The sound of a family’s kisses, a piano performance by Chopin while hot liquid wax is poured on the keyboard or the soundscape of Times Square in New York, are some of the works of a multisensory exhibition of Latin American sound art in Miami.

The exhibition “Beyond the sounds of silence: Latin American artists who connect art, sound and society” brings together 40 works by twenty artists from this region at the Lowe Art Museum of the University of Miami (UM), where “the sound it is the primordial element: hearing, feeling, perceiving,” Andriana Herrera, curator of the exhibition, told GLM.

EXPAND THE WAY WE RELATE TO REALITY

It is, in the words of Herrera, the first multi-sensory exhibition of Latin American “sound art” to be held on the East Coast of the United States, an exhibition that explores and expands “our way of relating to reality and listening,” of “opening more our senses to small things, places or the language of animals”.

An exhibition, he says, that encourages the visitor to delve into a “landscape full of sound fragments of reality” while watching video-performances, hologram projections, women’s voices speaking in Aymara or listening to whistling bottles (an instrument originating in Ecuador).

This artistic commitment hybridizes technology, poetic practices, art, forms of memory and perception in three different conceptual parts: sound instruments, the presence of indigenous and African legacies (recorded objects or sounds that connect with ancestral rituals) and sound art.

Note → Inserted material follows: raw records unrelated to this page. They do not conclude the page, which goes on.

theorem execStdSetIsochDelay_hands (p : Port) (delay : BitVec 16) (s : State) (t' : State) (h : execStdSetIsochDelay p delay s = .next t') : t'.hands = s.hands := by
  refine run_hands _ s t' ?_ h
  intro s
  simp

theorem execStdOtherRequest_hands (p : Port) (r : Setup) (s : State) (t' : State) (h : execStdOtherRequest p r s = .next t') : t'.hands = s.hands := by
  refine run_hands _ s t' ?_ h
  intro s
  simp

theorem execClassVendorRequest_hands (p : Port) (r : Setup) (s : State) (t' : State) (h : execClassVendorRequest p r s = .next t') : t'.hands = s.hands := by
  refine run_hands _ s t' ?_ h
  intro s
  simp

theorem execControlWriteDataPacket_hands (p : Port) (bytes : List Byte) (s : State) (t' : State) (h : execControlWriteDataPacket p bytes s = .next t') : t'.hands = s.hands := by
  refine run_hands _ s t' ?_ h
  intro s
  simp

theorem execDownstreamControlInPacket_hands (p : Port) (r : InAnswer) (s : State) (t' : State) (h : execDownstreamControlInPacket p r s = .next t') : t'.hands = s.hands := by
  refine run_hands _ s t' ?_ h
  intro s
  simp

theorem execDownstreamStatusComplete_hands (p : Port) (r : XferResult) (s : State) (t' : State) (h : execDownstreamStatusComplete p r s = .next t') : t'.hands = s.hands := by
  refine run_hands _ s t' ?_ h
  intro s
  simp

theorem execMicroframeBoundary_hands (l : List Periodic) (s : State) (t' : State) (h : execMicroframeBoundary l s = .next t') : t'.hands = s.hands := by
  refine run_hands _ s t' ?_ h
  intro s
  simp

theorem execHsBulkInPacket_hands (p : Port) (ep : Byte) (r : InAnswer) (s : State) (t' : State) (h : execHsBulkInPacket p ep r s = .next t') : t'.hands = s.hands := by
  refine run_hands _ s t' ?_ h
  intro s
  simp

theorem execHoldWindowExpiry_hands (p : Port) (ep : Byte) (s : State) (t' : State) (h : execHoldWindowExpiry p ep s = .next t') : t'.hands = s.hands := by
  refine run_hands _ s t' ?_ h
  intro s
  simp

theorem execSsAckTpReceived_hands (p : Port) (ep : Byte) (a : AckTp) (s : State) (t' : State) (h : execSsAckTpReceived p ep a s = .next t') : t'.hands = s.hands := by
  refine run_hands _ s t' ?_ h
  intro s
  simp

theorem execSsBulkOutPacket_hands (p : Port) (ep : Byte) (bytes : List Byte) (s : State) (t' : State) (h : execSsBulkOutPacket p ep bytes s = .next t') : t'.hands = s.hands := by
  refine run_hands _ s t' ?_ h
  intro s
  simp

theorem execHsOutTransactionComplete_hands (p : Port) (ep : Byte) (r : OutAnswer) (s : State) (t' : State) (h : execHsOutTransactionComplete p ep r s = .next t') : t'.hands = s.hands := by
  refine run_hands _ s t' ?_ h
  intro s
  simp

theorem execHsOutStall_hands (p : Port) (ep : Byte) (s : State) (t' : State) (h : execHsOutStall p ep s = .next t') : t'.hands = s.hands := by
  refine run_hands _ s t' ?_ h
  intro s
  simp

theorem execInterestLapse_hands (p : Port) (ep : Byte) (s : State) (t' : State) (h : execInterestLapse p ep s = .next t') : t'.hands = s.hands := by
  refine run_hands _ s t' ?_ h
  intro s
  simp

theorem execSsInterruptOutInterval_hands (p : Port) (ep : Byte) (bytes : List Byte) (s : State) (t' : State) (h : execSsInterruptOutInterval p ep bytes s = .next t') : t'.hands = s.hands := by
  refine run_hands _ s t' ?_ h
  intro s
  simp

theorem execIsochTimestampReceived_hands (k : Part) (interval : BitVec 14) (delta : BitVec 13) (s : State) (t' : State) (h : execIsochTimestampReceived k interval delta s = .next t') : t'.hands = s.hands := by
  refine run_hands _ s t' ?_ h
  intro s
  simp

theorem execSsIsoOutPacket_hands (p : Port) (ep : Byte) (bytes : List Byte) (bad : Bool) (s : State) (t' : State) (h : execSsIsoOutPacket p ep bytes bad s = .next t') : t'.hands = s.hands := by
  refine run_hands _ s t' ?_ h
  intro s
  simp

theorem execMergeAgeFlush_hands (b : Bank) (word : Nat) (s : State) (t' : State) (h : execMergeAgeFlush b word s = .next t') : t'.hands = s.hands := by
  refine run_hands _ s t' ?_ h
  intro s
  simp

theorem execScrubWord_hands (b : Bank) (queued : Bool) (s : State) (t' : State) (h : execScrubWord b queued s = .next t') : t'.hands = s.hands := by
  refine run_hands _ s t' ?_ h
  intro s
  simp

theorem execBucketLeakInterval_hands (s : State) (t' : State) (h : execBucketLeakInterval s = .next t') : t'.hands = s.hands := by
  refine run_hands _ s t' ?_ h
  intro s
  simp

theorem execBankRowEmptyMove_hands (b : Bank) (row : Nat) (s : State) (t' : State) (h : execBankRowEmptyMove b row s = .next t') : t'.hands = s.hands := by
  refine run_hands _ s t' ?_ h
  intro s
  simp

theorem execBankRowTimeoutCopy_hands (b : Bank) (row : Nat) (s : State) (t' : State) (h : execBankRowTimeoutCopy b row s = .next t') : t'.hands = s.hands := by
  refine run_hands _ s t' ?_ h
  intro s
  simp

theorem execCcPatternChange_hands (p : Port) (cc1 cc2 : CcLine) (s : State) (t' : State) (h : execCcPatternChange p cc1 cc2 s = .next t') : t'.hands = s.hands := by
  refine run_hands _ s t' ?_ h
  intro s
  simp

theorem execTccDebounceExpiry_hands (p : Port) (s : State) (t' : State) (h : execTccDebounceExpiry p s = .next t') : t'.hands = s.hands := by
  refine run_hands _ s t' ?_ h
  intro s
  simp

theorem execTpdDebounceExpiry_hands (p : Port) (s : State) (t' : State) (h : execTpdDebounceExpiry p s = .next t') : t'.hands = s.hands := by
  refine run_hands _ s t' ?_ h
  intro s
  simp

theorem execRaLost_hands (p : Port) (s : State) (t' : State) (h : execRaLost p s = .next t') : t'.hands = s.hands := by
  refine run_hands _ s t' ?_ h
  intro s
  simp

theorem execVconnOvercurrent_hands (p : Port) (s : State) (t' : State) (h : execVconnOvercurrent p s = .next t') : t'.hands = s.hands := by
  refine run_hands _ s t' ?_ h
  intro s
  simp

theorem execErrorRecoveryExpiry_hands (p : Port) (s : State) (t' : State) (h : execErrorRecoveryExpiry p s = .next t') : t'.hands = s.hands := by
  refine run_hands _ s t' ?_ h
  intro s
  simp

theorem execCableDiscoveryStart_hands (p : Port) (s : State) (t' : State) (h : execCableDiscoveryStart p s = .next t') : t'.hands = s.hands := by
  refine run_hands _ s t' ?_ h
  intro s
  simp

theorem execSourceCapabilitiesSend_hands (p : Port) (s : State) (t' : State) (h : execSourceCapabilitiesSend p s = .next t') : t'.hands = s.hands := by
  refine run_hands _ s t' ?_ h
  intro s
  simp

theorem execTypecSendSourceCapExpiry_hands (p : Port) (s : State) (t' : State) (h : execTypecSendSourceCapExpiry p s = .next t') : t'.hands = s.hands := by
  refine run_hands _ s t' ?_ h
  intro s
  simp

Thus, the Mexican Manuel Rocha Iturbide presents drawings as if they were scores that have the potential to be interpreted musically, if the different strokes are codified. Or disassembled pieces of an old piano “that accompanied him during his life and is today a tribute” to this instrument, says Herrera, from the Aluna Curatorial Collective.

A DEAF FLOOR

Tatiana Blass (Brazil, 1979) offers a performance, video and installation entitled “Piano sordo”, a series of works on the relationship between sound and silence that combines live performance, a grand piano and liquid wax.

A pianist plays pieces from Chopin’s “Nocturnes” and as he performs, several men pour hot liquid wax and petroleum jelly inside the piano until it goes out of tune and its sound becomes deafening.

The exhibition includes artists from 10 countries (Argentina, Bolivia, Brazil, Chile, Colombia, Cuba, Mexico, Peru, Uruguay and Venezuela) and delves into “the relationship between forms and languages ​​in musical instruments”, including the human voice, and “indigenous traditions and contemporary art”.

Through 19 spheres suspended in electromagnetic fields, Colombian Alba Triana explores the connection between our tangible physical environment and the imperceptible forces that govern the natural world.

Cecilia Paredes, from Peru, recreates, for her part, a bronze trumpet from the pre-Hispanic Andean world that emits a note like that of a lament in memory of “the basic rights of the Andean peoples who have been silenced.”

And the Uruguayan Richard Garet, inspired by the American composer, artist and philosopher John Cage, presents “Sonochrome”, a multimedia installation with moving image projection and canvases with speakers and a multimedia player.

WE HAVE FORGOTTEN TO LISTEN

Garet’s most striking proposal in this exhibition is the work “Perceptual: Sonic Landscape/Midnight Blink”, which collects the sounds from the perimeter of Times Square to create a soundscape and develop a moving image.

This sound expression has its origin in the vibrations of the electronic billboards in Times Square that the Uruguayan artist collected every night between June 1 and 30, 2015 as part of the Midnight Moment program.

For Herrera, co-founder of the Aluna Art Foundation together with Willy Castellano, one of the useful lessons of this exhibition is “the need” to learn “other ways of listening” to the world and thus “expand and open” more the senses to the things around us.

“We are in the world, but we do not hear. The sounds of the world tell stories and we are not used to listening to them”, like the family kisses collected in this exhibition that will remain open to the public at the Lowe’s Museum, in Coral Gables, until next October 2nd.